Ruby Sparks was my most anticipated movie of the summer and it was the first time in a long while that I went in with high expectations and had them surpassed. Zoe Kazan’s script is touching, and unique, but it’s also brimmingly hilarious. And she and Paul Dano are hilarious in it. As directed by Little Miss Sunshine’s Jonathan Dayton and Valerie Faris,  Ruby Sparks strikes a balance that only Little Miss Sunshine has quite as effectively in recent years between comedy and depth.

The film’s origin story is adorable and the way that the characters suit their actors makes it all the more lovely. Kazan and Dano have been a couple for five years- her, a gregarious sparkplug; him, a cerebral loner- and while reading her upteenth draft of Ruby Sparks, Dano realized it’d been subconsciously written for them (cue the “awwwww”s). I’ve long loved Paul Dano; he’s both one of the best actors of his generation and one of the most overlooked. But now I love him more. Yes, for his superb performance as Calvin- Ruby Sparks’ neurotic and hermetic wunderkind-turned-struggling author who writes his dream girl only to find that she’s come to life- but also because he has fantastic taste in women and that makes me think even more highly of him.

I’d never heard of Kazan before this film but she’s now one of my favourite people in Hollywood. She’s sweet and funny (not to mention heartbreaking) in the title role- that of Calvin’s fantasy girl- but mostly it’s her screenplay that has me in a tizzy. On one hand, it’s a well-drawn picture of self and society-imposed terror and the sympathetic dichotomy of an exceptional introvert thrust into then pushed out of the spotlight. Calvin is a character perfectly suited to Dano (he nails the anguish, the hope and the comedy all expertly) but Kazan’s portrait is so sharp that it’s hard to imagine any performance not getting straight to the heart of the guy. On the other hand, Calvin himself and all that he represents take a backsteat to an even more interesting examination of the quest for perfection and the ways we seek to control each other. When Ruby first appears, Calvin swears the he will never write another word about her, he’ll just be with her as she is. But as Ruby’s autonomy starts to pull her away from Calvin, he goes back to the typewriter. He makes her sad, he makes her happy, he makes her French, and nothing makes her better. The film has beautiful metaphorical ramifications and says more about human relationships than all sorts of movies with more “grounded reality” cred than a romantic comedy about a writer and his character. Kazan also takes the Manic Pixie Dream Girl trend and tips it on its head. Calvin writes Ruby as “a bit of a mess”- she’s cutesy/wacky and has very bad decision making skills- and he idealizes that immature outlandishness. But as his lovably simple brother Harry (Chris Messina in his best role yet) points out, “that’s not real” and eventually quirk wears.
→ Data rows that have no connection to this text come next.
-- ==== Sys2Proof/Laws/PerInstr.lean ====
section
/-! SUPPORT. Decoding undoes encoding, one lemma per constructor of Instr. -/
namespace Sys2Proof.Laws.RoundTrip

/-- R49 to R68: the parcels of a well-formed instruction that a word names decode to it, in every program that takes it. -/
def Statement (i : Instr) : Prop :=
  ∀ e : Engine, i.isWord = true → i.WellFormed → i.takenBy e = true → decode e (encode i) = .ok i

/-- The round trip of nop_16. -/
theorem nop_16 (o : OpC16) : Statement (.nop_16 o) := by
  intro e _ wf ht
  obtain ⟨w, hw⟩ : ∃ w, w = 0 + putC16 o := ⟨_, rfl⟩
  have h := of_decide_eq_true (check_last wf (l := []) rfl)
  obtain ⟨h1, h2, h3, m0, f1, f2, hg⟩ := compact_row (v := 0) (o := o) (by decide) hw (.inr (.inl (ne_num h.2)))
  exact compact_agrees hw.symm ht rfl h1 h2 (by unfold decodeCompact; rw [if_neg h3, m0]; exact (if_pos (f1.trans ((congrArg BitVec.toNat h.1).trans f2.symm))).trans (congrArg _ (congrArg _ hg)))

/-- The round trip of mov_16. -/
theorem mov_16 (o : OpC16) : Statement (.mov_16 o) := by
  intro e _ wf ht
  obtain ⟨w, hw⟩ : ∃ w, w = 0 + putC16 o := ⟨_, rfl⟩
  have h := of_decide_eq_true (check_last wf (l := []) rfl)
  have h0 : (0 : Nat) ≠ 0 ∨ o.vd.toNat ≠ 0 ∨ o.vs.toNat ≠ 0 := by
    have := ne_num h
    omega
  obtain ⟨h1, h2, h3, m0, f1, f2, hg⟩ := compact_row (v := 0) (o := o) (by decide) hw h0
  exact compact_agrees hw.symm ht rfl h1 h2 (by unfold decodeCompact; rw [if_neg h3, m0]; exact (if_neg (fun k => ne_num h (f1.symm.trans (k.trans f2)))).trans (congrArg _ (congrArg _ hg)))

/-- The round trip of iaddI32_16. -/
theorem iaddI32_16 (o : OpC16) : Statement (.iaddI32_16 o) := by
  intro e _ wf ht
  obtain ⟨w, hw⟩ : ∃ w, w = 2 + putC16 o := ⟨_, rfl⟩
  obtain ⟨h1, h2, h3, m0, _, _, hg⟩ := compact_row (v := 1) (o := o) (by decide) hw (.inl (by decide))
  exact compact_agrees hw.symm ht rfl h1 h2 (by unfold decodeCompact; rw [if_neg h3, m0]; exact congrArg _ (congrArg _ hg))

/-- The round trip of isubI32_16. -/
theorem isubI32_16 (o : OpC16) : Statement (.isubI32_16 o) := by
  intro e _ wf ht
  obtain ⟨w, hw⟩ : ∃ w, w = 4 + putC16 o := ⟨_, rfl⟩
  obtain ⟨h1, h2, h3, m0, _, _, hg⟩ := compact_row (v := 2) (o := o) (by decide) hw (.inl (by decide))
  exact compact_agrees hw.symm ht rfl h1 h2 (by unfold decodeCompact; rw [if_neg h3, m0]; exact congrArg _ (congrArg _ hg))

/-- The round trip of and_16. -/
theorem and_16 (o : OpC16) : Statement (.and_16 o) := by
  intro e _ wf ht
  obtain ⟨w, hw⟩ : ∃ w, w = 6 + putC16 o := ⟨_, rfl⟩
  obtain ⟨h1, h2, h3, m0, _, _, hg⟩ := compact_row (v := 3) (o := o) (by decide) hw (.inl (by decide))
  exact compact_agrees hw.symm ht rfl h1 h2 (by unfold decodeCompact; rw [if_neg h3, m0]; exact congrArg _ (congrArg _ hg))

/-- The round trip of or_16. -/
theorem or_16 (o : OpC16) : Statement (.or_16 o) := by
  intro e _ wf ht
  obtain ⟨w, hw⟩ : ∃ w, w = 8 + putC16 o := ⟨_, rfl⟩
  obtain ⟨h1, h2, h3, m0, _, _, hg⟩ := compact_row (v := 4) (o := o) (by decide) hw (.inl (by decide))
  exact compact_agrees hw.symm ht rfl h1 h2 (by unfold decodeCompact; rw [if_neg h3, m0]; exact congrArg _ (congrArg _ hg))

/-- The round trip of xor_16. -/
theorem xor_16 (o : OpC16) : Statement (.xor_16 o) := by
  intro e _ wf ht
  obtain ⟨w, hw⟩ : ∃ w, w = 10 + putC16 o := ⟨_, rfl⟩
  obtain ⟨h1, h2, h3, m0, _, _, hg⟩ := compact_row (v := 5) (o := o) (by decide) hw (.inl (by decide))
  exact compact_agrees hw.symm ht rfl h1 h2 (by unfold decodeCompact; rw [if_neg h3, m0]; exact congrArg _ (congrArg _ hg))

/-- The round trip of shl_16. -/
theorem shl_16 (o : OpC16) : Statement (.shl_16 o) := by
  intro e _ wf ht
  obtain ⟨w, hw⟩ : ∃ w, w = 12 + putC16 o := ⟨_, rfl⟩
  obtain ⟨h1, h2, h3, m0, _, _, hg⟩ := compact_row (v := 6) (o := o) (by decide) hw (.inl (by decide))
  exact compact_agrees hw.symm ht rfl h1 h2 (by unfold decodeCompact; rw [if_neg h3, m0]; exact congrArg _ (congrArg _ hg))

/-- The round trip of shrUi32_16. -/
theorem shrUi32_16 (o : OpC16) : Statement (.shrUi32_16 o) := by
  intro e _ wf ht
  obtain ⟨w, hw⟩ : ∃ w, w = 14 + putC16 o := ⟨_, rfl⟩
  obtain ⟨h1, h2, h3, m0, _, _, hg⟩ := compact_row (v := 7) (o := o) (by decide) hw (.inl (by decide))
  exact compact_agrees hw.symm ht rfl h1 h2 (by unfold decodeCompact; rw [if_neg h3, m0]; exact congrArg _ (congrArg _ hg))

/-- The round trip of shrI32_16. -/
theorem shrI32_16 (o : OpC16) : Statement (.shrI32_16 o) := by
  intro e _ wf ht
  obtain ⟨w, hw⟩ : ∃ w, w = 16 + putC16 o := ⟨_, rfl⟩
  obtain ⟨h1, h2, h3, m0, _, _, hg⟩ := compact_row (v := 8) (o := o) (by decide) hw (.inl (by decide))
  exact compact_agrees hw.symm ht rfl h1 h2 (by unfold decodeCompact; rw [if_neg h3, m0]; exact congrArg _ (congrArg _ hg))

/-- The round trip of iminI32_16. -/
theorem iminI32_16 (o : OpC16) : Statement (.iminI32_16 o) := by
  intro e _ wf ht
  obtain ⟨w, hw⟩ : ∃ w, w = 18 + putC16 o := ⟨_, rfl⟩
  obtain ⟨h1, h2, h3, m0, _, _, hg⟩ := compact_row (v := 9) (o := o) (by decide) hw (.inl (by decide))
  exact compact_agrees hw.symm ht rfl h1 h2 (by unfold decodeCompact; rw [if_neg h3, m0]; exact congrArg _ (congrArg _ hg))

/-- The round trip of imaxI32_16. -/
theorem imaxI32_16 (o : OpC16) : Statement (.imaxI32_16 o) := by
  intro e _ wf ht
  obtain ⟨w, hw⟩ : ∃ w, w = 20 + putC16 o := ⟨_, rfl⟩
  obtain ⟨h1, h2, h3, m0, _, _, hg⟩ := compact_row (v := 10) (o := o) (by decide) hw (.inl (by decide))
  exact compact_agrees hw.symm ht rfl h1 h2 (by unfold decodeCompact; rw [if_neg h3, m0]; exact congrArg _ (congrArg _ hg))

/-- The round trip of faddF32_16. -/
theorem faddF32_16 (o : OpC16) : Statement (.faddF32_16 o) := by
  intro e _ wf ht
  obtain ⟨w, hw⟩ : ∃ w, w = 22 + putC16 o := ⟨_, rfl⟩
  obtain ⟨h1, h2, h3, m0, _, _, hg⟩ := compact_row (v := 11) (o := o) (by decide) hw (.inl (by decide))
  exact compact_agrees hw.symm ht rfl h1 h2 (by unfold decodeCompact; rw [if_neg h3, m0]; exact congrArg _ (congrArg _ hg))

/-- The round trip of fsubF32_16. -/
theorem fsubF32_16 (o : OpC16) : Statement (.fsubF32_16 o) := by
  intro e _ wf ht
  obtain ⟨w, hw⟩ : ∃ w, w = 24 + putC16 o := ⟨_, rfl⟩
  obtain ⟨h1, h2, h3, m0, _, _, hg⟩ := compact_row (v := 12) (o := o) (by decide) hw (.inl (by decide))
  exact compact_agrees hw.symm ht rfl h1 h2 (by unfold decodeCompact; rw [if_neg h3, m0]; exact congrArg _ (congrArg _ hg))

/-- The round trip of fmulF32_16. -/
theorem fmulF32_16 (o : OpC16) : Statement (.fmulF32_16 o) := by
  intro e _ wf ht
  obtain ⟨w, hw⟩ : ∃ w, w = 26 + putC16 o := ⟨_, rfl⟩
  obtain ⟨h1, h2, h3, m0, _, _, hg⟩ := compact_row (v := 13) (o := o) (by decide) hw (.inl (by decide))
  exact compact_agrees hw.symm ht rfl h1 h2 (by unfold decodeCompact; rw [if_neg h3, m0]; exact congrArg _ (congrArg _ hg))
The film is fleshed out with a cast of characters not as meticulously constructed as Calvin (and, in a different way, Ruby) but fully entertaining. The aforementioned Harry is probably my favourite  in his struggle to understand his impressive oddball of a brother and keep him from self destruction. Annette Bening plays their mother- a woman who used to play golf and has since gone full on hippie- with offbeat warmth. That character doesn’t get a lot of play, but the small detail of Calvin saying “it’s like she’s been brainwashed” informs his story immensely. His mother conforms to the man she is with (with Calvin and Harry’s dad, she was preppy; with Antonio Banderas’ goofy bohemian, she’s a goofy bohemian), the real-world reflection of the Ruby Sparks situation. Calvin’s slimy mentor (Steve Coogan) is simplistic (though Aasif Mandvi as your lit agent? Win) and some of the therapy scenes with Elliott Gould are over the top (was it really necessary for Calvin to crave a stuffed animal? He was so relatable up to that point!) but Ruby Sparks is otherwise as close to perfect as a film lampooning our societal and personal ideals of perfection can be. It’s a laugh-out-loud, cry-til-it-hurts, can’t-get-it-out-of-your-head movie and I couldn’t recommend it enough.